Le nettoyage des feuilles mortes : première priorité dès septembre

Les feuilles commencent à tomber fin septembre. Doucement d’abord, puis en masse à partir de mi-octobre. Laissées sur place, elles forment rapidement un tapis compact qui étouffe la pelouse en bloquant la lumière et en retenant l’humidité – un environnement où les moisissures se développent sans entrave.
La période optimale s’étend de septembre à novembre. Trois passages espacés permettent de mieux maîtriser le travail qu’un grand nettoyage unique en novembre, quand les feuilles sont déjà partiellement décomposées et collées au sol.
Pour le ramassage, deux méthodes selon la taille du terrain : le râteau classique pour les petites surfaces, le souffleur électrique ou thermique pour les jardins de plus de 100 m². Un souffleur regroupe les feuilles en andains en vingt minutes – le même travail au râteau demanderait quarante minutes. Le râteau reste pour les coins, les massifs et les zones étroites.
Les feuilles ramassées peuvent nourrir votre jardin. Mises en tas dans un coin du terrain, elles se décomposent en six à douze mois et produisent un compost de qualité. On peut aussi les utiliser frais comme mulch sur les massifs – cinq à huit centimètres suffisent pour protéger les racines des premières gelées.
Un jardin dont la pelouse reste couverte de feuilles tout l’hiver redémarre plus difficilement au printemps. Les semis tardifs montent moins bien, la mousse progresse. C’est aussi simple que ça.
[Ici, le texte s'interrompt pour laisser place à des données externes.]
-- ==== Sys2Proof/Certificates/Slice0/Obligations.lean ====
section
/-! DEFINITION. The statements for the provers. -/

open Sys2Proof Sys2Proof.Machine Sys2Proof.Safety

/-! ### Encoding -/

/-- Words written out bit by bit from the formats of 30_encoding.md R72 and R77 decode to what they stand for. The words of
group 0 and the low nibbles of groups 5 and 9 are the spec's decisions D2 and D3 (logs 2, 3). -/
def Obligations.WrittenOutWordsDecode : Prop :=
  decode 0b0001101010111100 = .ok (.jp 0xABC) ∧ decode 0b0000000011100000 = .ok .cls
    ∧ decode 0b0101101010110000 = .ok (.seReg 10 11) ∧ decode 0b1000101010110111 = .ok (.subn 10 11)
    ∧ decode 0b1101000000011111 = .ok (.drw 0 1 15) ∧ decode 0b1110111110100001 = .ok (.sknp 15)
    ∧ decode 0b1111001001010101 = .ok (.storeRegs 2) ∧ decode 0b1111111111111111 = .ok .halt
    ∧ decode 0b0000000000000000 = .unknown 0

/-- No bit of an encoding is dropped: decoding the word of a well-formed instruction gives it back (R71 to R75). -/
def Obligations.DecodeOfEncodeIsTheInstruction : Prop :=
  ∀ i : Instr, i.WellFormed → decode (encode i) = .ok i

/-- Each word has one meaning and each instruction one word: encoding what a word decodes to gives the word back. -/
def Obligations.EncodeOfDecodeIsTheWord : Prop :=
  ∀ (w : Word) (i : Instr), decode w = .ok i → encode i = w ∧ i.WellFormed

/-- R77: a word is the instruction of a row exactly when it agrees with the row under its mask, and a word of no row is
Unknown. -/
def Obligations.DecodeFollowsTheOpcodeMap : Prop :=
  ∀ w : Word,
    (∀ i, decode w = .ok i → ∃ r ∈ opcodeRows, r.number = i.rowNumber ∧ r.covers w = true)
    ∧ (∀ r ∈ opcodeRows, r.covers w = true → ∃ i, decode w = .ok i ∧ i.rowNumber = r.number)
    ∧ ((∀ r ∈ opcodeRows, r.covers w = false) → decode w = .unknown w)

/-- No word lies in two rows of the opcode map (R75's last sentence, an inference of the spec). -/
def Obligations.NoWordLiesInTwoRows : Prop :=
  ∀ (w : Word), ∀ r ∈ opcodeRows, ∀ q ∈ opcodeRows, r.covers w = true → q.covers w = true → r = q

/-- The Unknown words are exactly those R79 lists (an inference of the spec), each answered with the whole word. -/
def Obligations.UnknownWordsAreTheListedOnes : Prop :=
  ∀ w : Word,
    ((∃ u, decode w = .unknown u) ↔
      (w.toNat / 4096 = 0 ∧ w.toNat ≠ 0x00E0 ∧ w.toNat ≠ 0x00EE)
      ∨ (w.toNat / 4096 = 5 ∧ w.toNat % 16 ≠ 0)
      ∨ (w.toNat / 4096 = 8 ∧ w.toNat % 16 ∈ [8, 9, 10, 11, 12, 13, 15])
      ∨ (w.toNat / 4096 = 9 ∧ w.toNat % 16 ≠ 0)
      ∨ (w.toNat / 4096 = 14 ∧ w.toNat % 256 ∉ [0x9E, 0xA1])
      ∨ (w.toNat / 4096 = 15 ∧ w.toNat % 256 ∉ [0x07, 0x0A, 0x15, 0x18, 0x1E, 0x29, 0x33, 0x55, 0x65] ∧ w.toNat ≠ 0xFFFF))
    ∧ ∀ u, decode w = .unknown u → u = w
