-- ==== Sys2Proof/Laws/Memory.lean ====
section
/-! SUPPORT. The laws of memory: a read after a write, and that every operation keeps the canonical form. -/

namespace Sys2Proof.Machine

variable (p : Params)

@[simp] theorem Memory.lookup_nil (a : Nat) : Memory.lookup [] a = none := rfl

/-- Every address of the cells lies above `a`. -/
abbrev Memory.above (a : Nat) (m : Memory) : Prop := ∀ c ∈ m, a < c.1

theorem Memory.lookup_above {m : Memory} {a b : Nat} (h : Memory.above a m) (hb : b ≤ a) : Memory.lookup m b = none := by
  induction m with
  | nil => rfl
  | cons c m ih =>
    obtain ⟨k, x⟩ := c
    have hk : a < k := h (k, x) (by simp)
    have : k ≠ b := by omega
    simp only [Memory.lookup, if_neg this]
    exact ih (fun c hc => h c (by simp [hc]))

theorem Memory.lookup_put (m : Memory) (a b : Nat) (x : Byte) :
    Memory.lookup (Memory.put m a x) b = if b = a then some x else Memory.lookup m b := by
  induction m with
  | nil =>
    by_cases h : b = a
    · simp [Memory.put, Memory.lookup, h]
    · simp [Memory.put, Memory.lookup, h, Ne.symm h]
  | cons c m ih =>
    obtain ⟨k, y⟩ := c
    unfold Memory.put
    split
    · by_cases h : b = a
      · simp [Memory.lookup, h]
      · simp [Memory.lookup, h, Ne.symm h]
    · split
      · rename_i _ hk
        subst hk
        by_cases h : b = a
        · simp [Memory.lookup, h]
        · simp [Memory.lookup, h, Ne.symm h]
      · by_cases h : k = b
        · have : b ≠ a := by omega
          simp [Memory.lookup, h, this]
        · simp [Memory.lookup, h, ih]

theorem Memory.lookup_remove {m : Memory} (hm : m.Pairwise (fun c d => c.1 < d.1)) (a b : Nat) :
    Memory.lookup (Memory.remove m a) b = if b = a then none else Memory.lookup m b := by
  induction m with
  | nil => simp [Memory.remove]
  | cons c m ih =>
    obtain ⟨k, y⟩ := c
    obtain ⟨hk, hm'⟩ := List.pairwise_cons.1 hm
    unfold Memory.remove
    split
    · rename_i h
      subst h
      by_cases hb : b = k
      · subst hb; simp only [if_true]; exact Memory.lookup_above hk (Nat.le_refl _)
      · simp [Memory.lookup, hb, Ne.symm hb]
    · rename_i h
      by_cases hb : k = b
      · subst hb; simp [Memory.lookup, h]
      · simp [Memory.lookup, hb, ih hm']

/-- A read after a write: the written byte at its address, the old byte everywhere else (20_memory.md R62). -/
theorem Memory.read_write {m : Memory} (hm : m.Pairwise (fun c d => c.1 < d.1)) (a b : Nat) (x : Byte) :
    Memory.read p (Memory.write p m a x) b = if b = a then x else Memory.read p m b := by
  unfold Memory.read Memory.write
  split
  · rename_i hx
    rw [Memory.lookup_remove hm]
    by_cases h : b = a
    · simp [h, hx]
    · simp [h]
  · rw [Memory.lookup_put]
    by_cases h : b = a <;> simp [h]

/-! ### The canonical form -/

theorem Memory.mem_put {m : Memory} {a : Nat} {x : Byte} {c : Host.Cell} (h : c ∈ Memory.put m a x) :
    c = (a, x) ∨ c ∈ m := by
  induction m with
  | nil => simpa [Memory.put] using h
  | cons d m ih =>
    obtain ⟨k, y⟩ := d
    unfold Memory.put at h
    split at h
    · simpa using h
    · split at h
      · rcases List.mem_cons.1 h with h | h
        · exact .inl h
        · exact .inr (List.mem_cons_of_mem _ h)
      · rcases List.mem_cons.1 h with h | h
        · exact .inr (by simp [h])
        · rcases ih h with h | h
          · exact .inl h
          · exact .inr (List.mem_cons_of_mem _ h)

theorem Memory.mem_remove {m : Memory} {a : Nat} {c : Host.Cell} (h : c ∈ Memory.remove m a) : c ∈ m := by
  induction m with
  | nil => simp [Memory.remove] at h
  | cons d m ih =>
    obtain ⟨k, y⟩ := d
    unfold Memory.remove at h
    split at h
    · exact List.mem_cons_of_mem _ h
    · rcases List.mem_cons.1 h with h | h
      · simp [h]
      · exact List.mem_cons_of_mem _ (ih h)

theorem Memory.put_sorted {m : Memory} (hm : m.Pairwise (fun c d => c.1 < d.1)) (a : Nat) (x : Byte) :
    (Memory.put m a x).Pairwise (fun c d => c.1 < d.1) := by
  induction m with
  | nil => simp [Memory.put]
  | cons d m ih =>
    obtain ⟨k, y⟩ := d
    obtain ⟨hk, hm'⟩ := List.pairwise_cons.1 hm
    unfold Memory.put
    split
    · rename_i h
      refine List.pairwise_cons.2 ⟨fun c hc => ?_, hm⟩
      rcases List.mem_cons.1 hc with hc | hc
      · simpa [hc] using h
      · exact Nat.lt_trans h (hk c hc)
    · split
      · rename_i h
        subst h
        exact List.pairwise_cons.2 ⟨hk, hm'⟩
      · refine List.pairwise_cons.2 ⟨fun c hc => ?_, ih hm'⟩
        rcases Memory.mem_put hc with hc | hc
        · simp only [hc]; omega
        · exact hk c hc

theorem Memory.remove_sorted {m : Memory} (hm : m.Pairwise (fun c d => c.1 < d.1)) (a : Nat) :
    (Memory.remove m a).Pairwise (fun c d => c.1 < d.1) := by
  induction m with
  | nil => simp [Memory.remove]
  | cons d m ih =>
    obtain ⟨k, y⟩ := d
    obtain ⟨hk, hm'⟩ := List.pairwise_cons.1 hm
    unfold Memory.remove
    split
    · exact hm'
    · exact List.pairwise_cons.2 ⟨fun c hc => hk c (Memory.mem_remove hc), ih hm'⟩

/-- A write inside [0, 4096) keeps the canonical form. -/
theorem Memory.write_wf {m : Memory} (hm : Memory.wf p m) {a : Nat} (ha : a < Config.memSize) (x : Byte) :
    Memory.wf p (Memory.write p m a x) := by
  unfold Memory.write
  split
  · exact ⟨Memory.remove_sorted hm.1 a, fun c hc => hm.2 c (Memory.mem_remove hc)⟩
  · rename_i hx
    refine ⟨Memory.put_sorted hm.1 a x, fun c hc => ?_⟩
    rcases Memory.mem_put hc with hc | hc
    · subst hc; exact ⟨ha, hx⟩
    · exact hm.2 c hc

theorem Memory.ofBytes_mem {c : Host.Cell} {xs : List Byte} {a : Nat} (h : c ∈ Memory.ofBytes p a xs) :
    a ≤ c.1 ∧ c.1 < a + xs.length ∧ c.2 ≠ resetByte p c.1 := by
  induction xs generalizing a with
  | nil => simp [Memory.ofBytes] at h
  | cons x xs ih =>
    unfold Memory.ofBytes at h
    split at h
    · have := ih h; simp only [List.length_cons]; exact ⟨by omega, by omega, this.2.2⟩
    · rename_i hx
      rcases List.mem_cons.1 h with h | h
      · subst h; simp only [List.length_cons]; exact ⟨by omega, by omega, hx⟩
      · have := ih h; simp only [List.length_cons]; exact ⟨by omega, by omega, this.2.2⟩

/-- A loaded image that fits is in canonical form. -/
theorem Memory.ofBytes_wf {a : Nat} {xs : List Byte} (h : a + xs.length ≤ Config.memSize) :
    Memory.wf p (Memory.ofBytes p a xs) := by
  refine ⟨?_, fun c hc => ⟨by have := Memory.ofBytes_mem p hc; omega, (Memory.ofBytes_mem p hc).2.2⟩⟩
  clear h
  induction xs generalizing a with
  | nil => simp [Memory.ofBytes]
  | cons x xs ih =>
    unfold Memory.ofBytes
    split
    · exact ih
    · exact List.pairwise_cons.2 ⟨fun c hc => (Memory.ofBytes_mem p hc).1, ih⟩

/-- What a memory made of placed bytes reads: the byte placed there, the reset content elsewhere. -/
theorem Memory.read_ofBytes (a : Nat) (xs : List Byte) (b : Nat) :
    Memory.read p (Memory.ofBytes p a xs) b = if h : a ≤ b ∧ b - a < xs.length then xs[b - a] else resetByte p b := by
  induction xs generalizing a with
  | nil => simp [Memory.ofBytes, Memory.read]
  | cons x xs ih =>
    have hna : Memory.lookup (Memory.ofBytes p (a + 1) xs) a = none :=
      Memory.lookup_above (a := a) (fun c hc => by have := (Memory.ofBytes_mem p hc).1; omega) (Nat.le_refl _)
    unfold Memory.ofBytes
    by_cases hb : b = a
    · subst hb
      split
      · rename_i hx; simp [Memory.read, hna, hx]
      · simp [Memory.read, Memory.lookup]
    · have e : Memory.read p (if x = resetByte p a then Memory.ofBytes p (a + 1) xs
          else (a, x) :: Memory.ofBytes p (a + 1) xs) b = Memory.read p (Memory.ofBytes p (a + 1) xs) b := by
        split
        · rfl
        · simp [Memory.read, Memory.lookup, Ne.symm hb]
      rw [e, ih]
      by_cases h : a + 1 ≤ b ∧ b - (a + 1) < xs.length
      · rw [dif_pos h, dif_pos (by simp; omega)]
        have : b - a = (b - (a + 1)) + 1 := by omega
        simp [this]
      · rw [dif_neg h, dif_neg (by simp; omega)]

/-- Reset's memory is in canonical form. -/
theorem reset_memory_wf : Memory.wf State.reset.params State.reset.mem := by
  simp [Memory.wf, State.reset]

/-- A write leaves every other address alone, whatever the cells are. -/
theorem Memory.read_write_ne (m : Memory) {a b : Nat} (h : b ≠ a) (x : Byte) :
    Memory.read p (Memory.write p m a x) b = Memory.read p m b := by
  have hr : Memory.lookup (Memory.remove m a) b = Memory.lookup m b := by
    induction m with
    | nil => rfl
    | cons d m ih =>
      obtain ⟨k, y⟩ := d
      unfold Memory.remove
      split
      · rename_i hk; subst hk; simp [Memory.lookup, Ne.symm h]
      · by_cases hb : k = b <;> simp [Memory.lookup, hb, ih]
  unfold Memory.read Memory.write
  split
  · rw [hr]
  · rw [Memory.lookup_put]; simp [h]

theorem readByte_writeByte_ne (s : State) {a b : Nat} (h : b ≠ a) (x : Byte) :
    readByte (writeByte a x s) b = readByte s b := Memory.read_write_ne s.params s.mem h x

/-- A state's byte read after one was written. -/
theorem readByte_writeByte {s : State} (hm : Memory.wf s.params s.mem) (a b : Nat) (x : Byte) :
    readByte (writeByte a x s) b = if b = a then x else readByte s b :=
  Memory.read_write s.params hm.1 a b x

/-- A state's memory keeps its canonical form under a write in range. -/
theorem writeByte_wf {s : State} (hm : Memory.wf s.params s.mem) {a : Nat} (ha : a < Config.memSize) (x : Byte) :
    Memory.wf (writeByte a x s).params (writeByte a x s).mem :=
  Memory.write_wf s.params hm ha x

end Sys2Proof.Machine
end

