-- ==== Sys2Proof/Laws/Step.lean ====
section
/-! SUPPORT. What one Step cycle, one event and one Load can do, each said once. -/

namespace Sys2Proof.Machine

/-- The loaded extent, in numbers (20_memory.md R59). -/
theorem inExtent_iff (s : State) : inExtent s = true ↔ 0x200 ≤ s.pc.toNat ∧ s.pc.toNat < s.extHi := by
  simp only [inExtent, Bool.and_eq_true, decide_eq_true_eq]; rfl

/-- One cycle: Halted outside the extent, an error at the top of memory, or the fetched word is executed
(30_encoding.md R76). -/
theorem cycle_cases (s : State) :
    (¬ (0x200 ≤ s.pc.toNat ∧ s.pc.toNat < s.extHi) ∧ cycle s = .fault .halted) ∨
    (0x200 ≤ s.pc.toNat ∧ s.pc.toNat < s.extHi ∧ 4095 ≤ s.pc.toNat ∧
      cycle s = .fault (.memoryAccessOutOfBounds 4096)) ∨
    (0x200 ≤ s.pc.toNat ∧ s.pc.toNat < s.extHi ∧ s.pc.toNat ≤ 4094 ∧ cycle s = executeWord (fetchWord s) s) := by
  by_cases h : inExtent s = true
  · obtain ⟨h1, h2⟩ := (inExtent_iff s).1 h
    by_cases h3 : s.pc.toNat + 1 > 4095
    · exact .inr (.inl ⟨h1, h2, by omega, by simp [cycle, h, h3, raise]⟩)
    · exact .inr (.inr ⟨h1, h2, by omega, by simp only [cycle, h, h3, Bool.not_true, if_false, Bool.false_eq_true]⟩)
  · exact .inl ⟨fun hn => h ((inExtent_iff s).2 hn), by simp [cycle, h, returnHalted]⟩

/-- The word is executed as the instruction it decodes to. -/
theorem executeWord_ok {w : Word} {i : Instr} (h : decode w = .ok i) (s : State) : executeWord w s = exec i s := by
  simp [executeWord, h]

/-- An Unknown word fails. -/
theorem executeWord_unknown {w u : Word} (h : decode w = .unknown u) (s : State) :
    executeWord w s = .fault (.unimplementedOpcode u) := by
  simp [executeWord, h, executeUnknown, raise]

/-- A step performs the oldest pending event. -/
theorem step_of_pending {s : State} {e : Event} {es : List Event} (h : s.pending = e :: es) :
    step s = perform e { s with pending := es } := by
  simp [step, nextEvent, h]

/-- With nothing pending a step is a Step event with a free random byte. -/
theorem step_of_nothing_pending {s : State} (h : s.pending = []) :
    step s = perform (.step (Config.rndByte s.rndDraws)) { s with rndDraws := s.rndDraws + 1 } := by
  simp [step, nextEvent, h]

/-- An event that answers a next state leaves that state. -/
theorem afterEvent_next {s t : State} {e : Event} (h : perform e s = .next t) : afterEvent s e = t := by
  simp [afterEvent, h]

/-- An event that answers an error or Halted leaves the state it was given (60_exceptions.md R205). -/
theorem afterEvent_fault {s : State} {e : Event} {f : Fault} (h : perform e s = .fault f) : afterEvent s e = s := by
  simp [afterEvent, h]

@[simp] theorem afterEvents_nil (s : State) : afterEvents s [] = s := rfl

@[simp] theorem afterEvents_cons (s : State) (e : Event) (es : List Event) :
    afterEvents s (e :: es) = afterEvents (afterEvent s e) es := rfl

/-- An image that fits is loaded. -/
theorem load_next (p : Params) {image : List Byte} (h : image.length ≤ 3584) :
    load p image = .next { State.reset with
      params := p
      mem := Memory.ofBytes p 0x200 image
      extHi := 0x200 + image.length } := by
  have : ¬ image.length > Config.romMax := by simp [Config.romMax]; omega
  simp [load, this, Config.origin]

/-- An image that does not fit is not. -/
theorem load_fault (p : Params) {image : List Byte} (h : 3584 < image.length) :
    load p image = .fault .romTooLarge := by
  have : image.length > Config.romMax := by simp [Config.romMax]; omega
  simp [load, this]

/-- A timer one tick later, in numbers (60_exceptions.md R214). -/
theorem toNat_tickDown (b : Byte) : (tickDown b).toNat = b.toNat - 1 := by
  unfold tickDown
  have := b.isLt
  split
  · rw [BitVec.toNat_sub]
    have : (1 : Byte).toNat = 1 := rfl
    omega
  · simp; omega

end Sys2Proof.Machine
end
Tailler les arbustes avant octobre : le bon geste au bon moment
La taille d’automne obéit à une règle stricte : elle doit être terminée avant les premières gelées. Tailler après, c’est laisser des plaies fraîches exposées au froid – les branches gèlent depuis la coupe et les dégâts peuvent remonter jusqu’au bois de plusieurs années.
Quelles essences tailler en priorité ? Les haies persistantes (thuyas, lauriers, ifs) se taillent bien entre fin août et fin septembre pour une mise en forme. Les rosiers trémières et buissons se raccourcissent davantage – on enlève un tiers à la moitié selon leur vigueur. Les arbustes d’ornement qui fleurissent en été (buddleia, spirée) peuvent attendre février, mais leurs branches mortes doivent disparaître maintenant.
Pour aller plus loin : Arroser son jardin en canicule sans gaspiller l’eau.
- Tailler les arbustes à floraison printanière (forsythia, lilas) en automne : vous supprimez les bourgeons floraux formés pendant l’été
- Utiliser des sécateurs mal affûtés : les coupes écrasées ouvrent la porte aux champignons
- Tailler par temps de pluie : les spores de maladies fongiques se propagent sur les outils humides
- Laisser les déchets de taille au sol sans les ramasser : ils hivernent souvent avec des larves ou des spores dormantes
Pour les outils, un sécateur bien affûté pour les tiges jusqu’à deux centimètres, un élagateur pour les branches plus grosses. Désinfecter la lame entre chaque arbuste avec de l’alcool à 70° – geste rapide, qui réduit vraiment la propagation des maladies d’un plant à l’autre.
Planter les bulbes d’automne : les réponses aux trois questions qui reviennent

Quand planter les tulipes et jonquilles ?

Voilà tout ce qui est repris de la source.